Cow methane production
Traditional beef production is notorious for its substantial environmental footprint, including deforestation, greenhouse gas emissions and extensive land and water use. Photo: AFP / FETHI BELAID

Bowls of distinctly pink-hued rice are poised to grace sustainable food menus as researchers unveil rice grains infused with beef and cow fat cells.

This experimental food creation involves coating traditional rice grains in fish gelatin and seeding them with skeletal muscle and fat stem cells, which are then cultivated in the laboratory.

Traditional beef production is notorious for its substantial environmental footprint, including deforestation, greenhouse gas emissions and extensive land and water use.

Lab-grown or cultured meat has emerged as a promising solution to mitigate these environmental challenges.

However, 'beef rice' takes this concept a step further by combining lab-grown beef cells with rice, offering a unique and versatile protein source.

After nine to eleven days of culturing the muscle, fat and gelatin-coated rice, the grains are imbued with meat and fat, resulting in a potentially nutritious and flavorful food product.

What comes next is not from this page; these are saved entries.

-- ==== Sys2Proof/Machine/AdvParse.lean ====
section
/-! DEFINITION. The advertisement parser (45_adv_parse.md): its steps between Cryptor requests, its result, and ADV_PARSE. -/

namespace Sys2Proof.Machine

open Sys2Proof

/-- `hb[7:5]` (R262). -/
def versionOf (hb : Byte) : Nat := bitField hb.toNat 5 3

/-- The length that a leading element of a type must have (R264), `none` for a type that leads no frame. -/
def leadingLength (c : Params) (t : Nat) : Option Nat :=
  if t = c.tSalt then some saltShort
  else if t = c.tEi then some eiLen
  else none

/-- The salt in a leading element's value (R264). -/
def leadingSalt (c : Params) (t : Nat) (v : List Byte) : Except ErrorCode (List Byte) :=
  if t = c.tSalt then .ok v
  else
    match eiDecode c v with
    | .error code => .error code
    | .ok (_, salt) => .ok salt

/-- Step 3 up to the `NONCE` request (R264). -/
def parseLead (s : State) (buf : List Byte) : Action :=
  let fin := inLen s
  match hdrDecode buf 2 fin with
  | none => .fail .malformedHeader 3
  | some h =>
    match leadingLength s.cfg h.typ with
    | none => .fail .invalidElementType 3
    | some l =>
      if h.length ≠ l then .fail .invalidSaltLength 3
      else if 2 + h.n + h.length > fin then .fail .truncated 3
      else
        match leadingSalt s.cfg h.typ (slice buf (2 + h.n) (2 + h.n + h.length)) with
        | .error code => .fail code 3
        | .ok salt =>
          .ask (nonceRequest s.cfg (h.typ != s.cfg.tSalt) salt)
            { s.work with
              pos := .nonce
              salt := salt
              lead := slice buf 2 (2 + h.n + h.length)
              cursor := 2 + h.n + h.length }

/-- Steps 1 and 2 (R262, R263), and step 3 up to the `NONCE` request. -/
def parseStart (s : State) : Action :=
  let buf := inputBytes s
  let fin := inLen s
  if fin < 1 then .fail .truncated 1
  else if versionOf (byteAt buf 0) ≠ s.cfg.supportedVersion then .fail .unsupportedVersion 1
  else if fin < 2 then .fail .truncated 2
  else if fin - 2 > sectionMax then .fail .sectionTooLarge 2
  else if s.latch.enf ∧ (byteAt buf 1).toNat ≠ fin - 2 then .fail .sectionLengthMismatch 2
  else parseLead s buf

/-- Step 3 with the nonce's answer, step 4 (R265), and step 5 up to the `DECRYPT` request (R266). -/
def parseAfterNonce (s : State) (r : Response) : Action :=
  let buf := inputBytes s
  let fin := inLen s
  let p := s.work.cursor
  if nonceRefused r then .fail .cryptorFailure 3
  else
    match hdrDecode buf p fin with
    | none => .fail .malformedHeader 4
    | some h =>
      if !s.cfg.identityTypes.contains h.typ then .fail .invalidElementType 4
      else if h.length ≠ idLen then .fail .invalidIdentityLength 4
      else if fin - (p + h.n) < s.cfg.sigLen then .fail .truncated 5
      else
        let ct := slice buf (p + h.n) (fin - s.cfg.sigLen)
        .ask (.decrypt ct r.data (keyBytes s))
          { s.work with
            pos := .decrypt
            nonce := r.data
            idType := h.typ
            idh := slice buf p (p + h.n)
            cursor := p + h.n
            ciphertext := ct
            tag := slice buf (fin - s.cfg.sigLen) fin }

/-- Step 5 with the plaintext, and step 6 up to the `HASH` request (R266, R267). -/
def parseAfterDecrypt (s : State) (r : Response) : Action :=
  if !r.ok then .fail .decryptionFailure 5
  else if r.data.length < idLen then .fail .truncated 6
  else
    .ask (.hash (r.data.take idLen) (keyBytes s))
      { s.work with pos := .hash, plaintext := r.data }

/-- The string whose tag is checked (R268), from the bytes observed. -/
def observedAuthBytes (s : State) : List Byte :=
  let buf := inputBytes s
  authBytes s.cfg (byteAt buf 0) (byteAt buf 1) s.work.lead s.work.nonce s.work.idh s.work.ciphertext

/-- Step 6 with the expected metadata key tag (R267, 20_memory.md R112), and step 7 up to the `VERIFY` request (R268). -/
def parseAfterHash (s : State) (r : Response) : Action :=
  if !r.ok ∨ r.data.length ≠ s.cfg.mktagLen then .fail .cryptorFailure 6
  else if r.data ≠ mktagBytes s then .fail .authenticationMismatch 6
  else
    .ask (.verify (observedAuthBytes s) (keyBytes s) s.work.tag)
      { s.work with pos := .verify, out := s.work.plaintext.take idLen ++ s.work.salt }

/-- An ACTION element (R270). -/
def isAction (c : Params) (e : Entry) : Bool := e.typ == c.tAction

/-- The action elements of a scan, in stream order (R270). -/
def actionsOf (c : Params) (es : List Entry) : List Entry := es.filter (isAction c)

/-- The data elements of a scan, in stream order (R270). -/
def dataOf (c : Params) (es : List Entry) : List Entry := es.filter (fun e => !isAction c e)

/-- The actions and the data elements of `adv_bytes` (R270); `identity ++ salt` goes before them. -/
def advTail (c : Params) (pt : List Byte) (es : List Entry) : List Byte :=
  (actionsOf c es).map (fun e => byteAt pt e.voff) ++
    (dataOf c es).flatMap (fun e => slice pt (e.voff - e.n) (e.voff + e.length))

/-- `dlen(E)` (R270). -/
def dataLength (c : Params) (es : List Entry) : Nat := ((dataOf c es).map (fun e => e.n + e.length)).sum

/-- The step that an inner element's failure is reported under (R269). -/
def innerFailStep (code : ErrorCode) : Nat := if code = .invalidActionLength then 9 else 8

/-- Step 7 with the answer, steps 8 and 9 (R269), and the result (R270, R271). -/
def parseAfterVerify (s : State) (r : Response) : Action :=
  let w := s.work
  if !r.ok then .fail .authenticationMismatch 7
  else
    match scanElements s.cfg w.plaintext idLen w.plaintext.length .inner with
    | .error code => .fail code (innerFailStep code)
    | .ok es =>
      .ok (w.out ++ advTail s.cfg w.plaintext es)
        (versionOf (byteAt (inputBytes s) 0))
        w.idType
        (w.salt.length + (actionsOf s.cfg es).length <<< 8 + (dataOf s.cfg es).length <<< 16)
        (dataLength s.cfg es)

/-- The engine step of `ADV_PARSE` from where the command stands (R261, 40_lifecycle.md R164). -/
def parseAction (s : State) : Option Action :=
  match s.work.pos, s.work.answer with
  | .start, _ => some (commonChecks s (parseStart s))
  | .nonce, some r => some (parseAfterNonce s r)
  | .decrypt, some r => some (parseAfterDecrypt s r)
  | .hash, some r => some (parseAfterHash s r)
  | .verify, some r => some (parseAfterVerify s r)
  | _, _ => none

/-- `ADV_PARSE` (R261). -/
def execAdvParse (s : State) : Host.Outcome State Fault Refusal :=
  performAt (parseAction s) s

end Sys2Proof.Machine
end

Professor Jinkee Hong, leading the research at Yonsei University in South Korea, personally cooked and tasted the beef-cultured rice.

He envisions this innovative approach as a more affordable protein source compared to traditional beef, with a significantly reduced carbon footprint.

The rice, when cooked, maintains its traditional appearance but carries a distinctive blend of aromas, including a subtle nuttiness and umami characteristic of meat.

While not replicating the exact taste of beef, it offers a unique and pleasant flavour experience, according to Hong.

The hybrid rice, predominantly a carbohydrate with smaller proportions of protein, fat, vitamins and minerals, is proposed as a complete meal by integrating animal cells.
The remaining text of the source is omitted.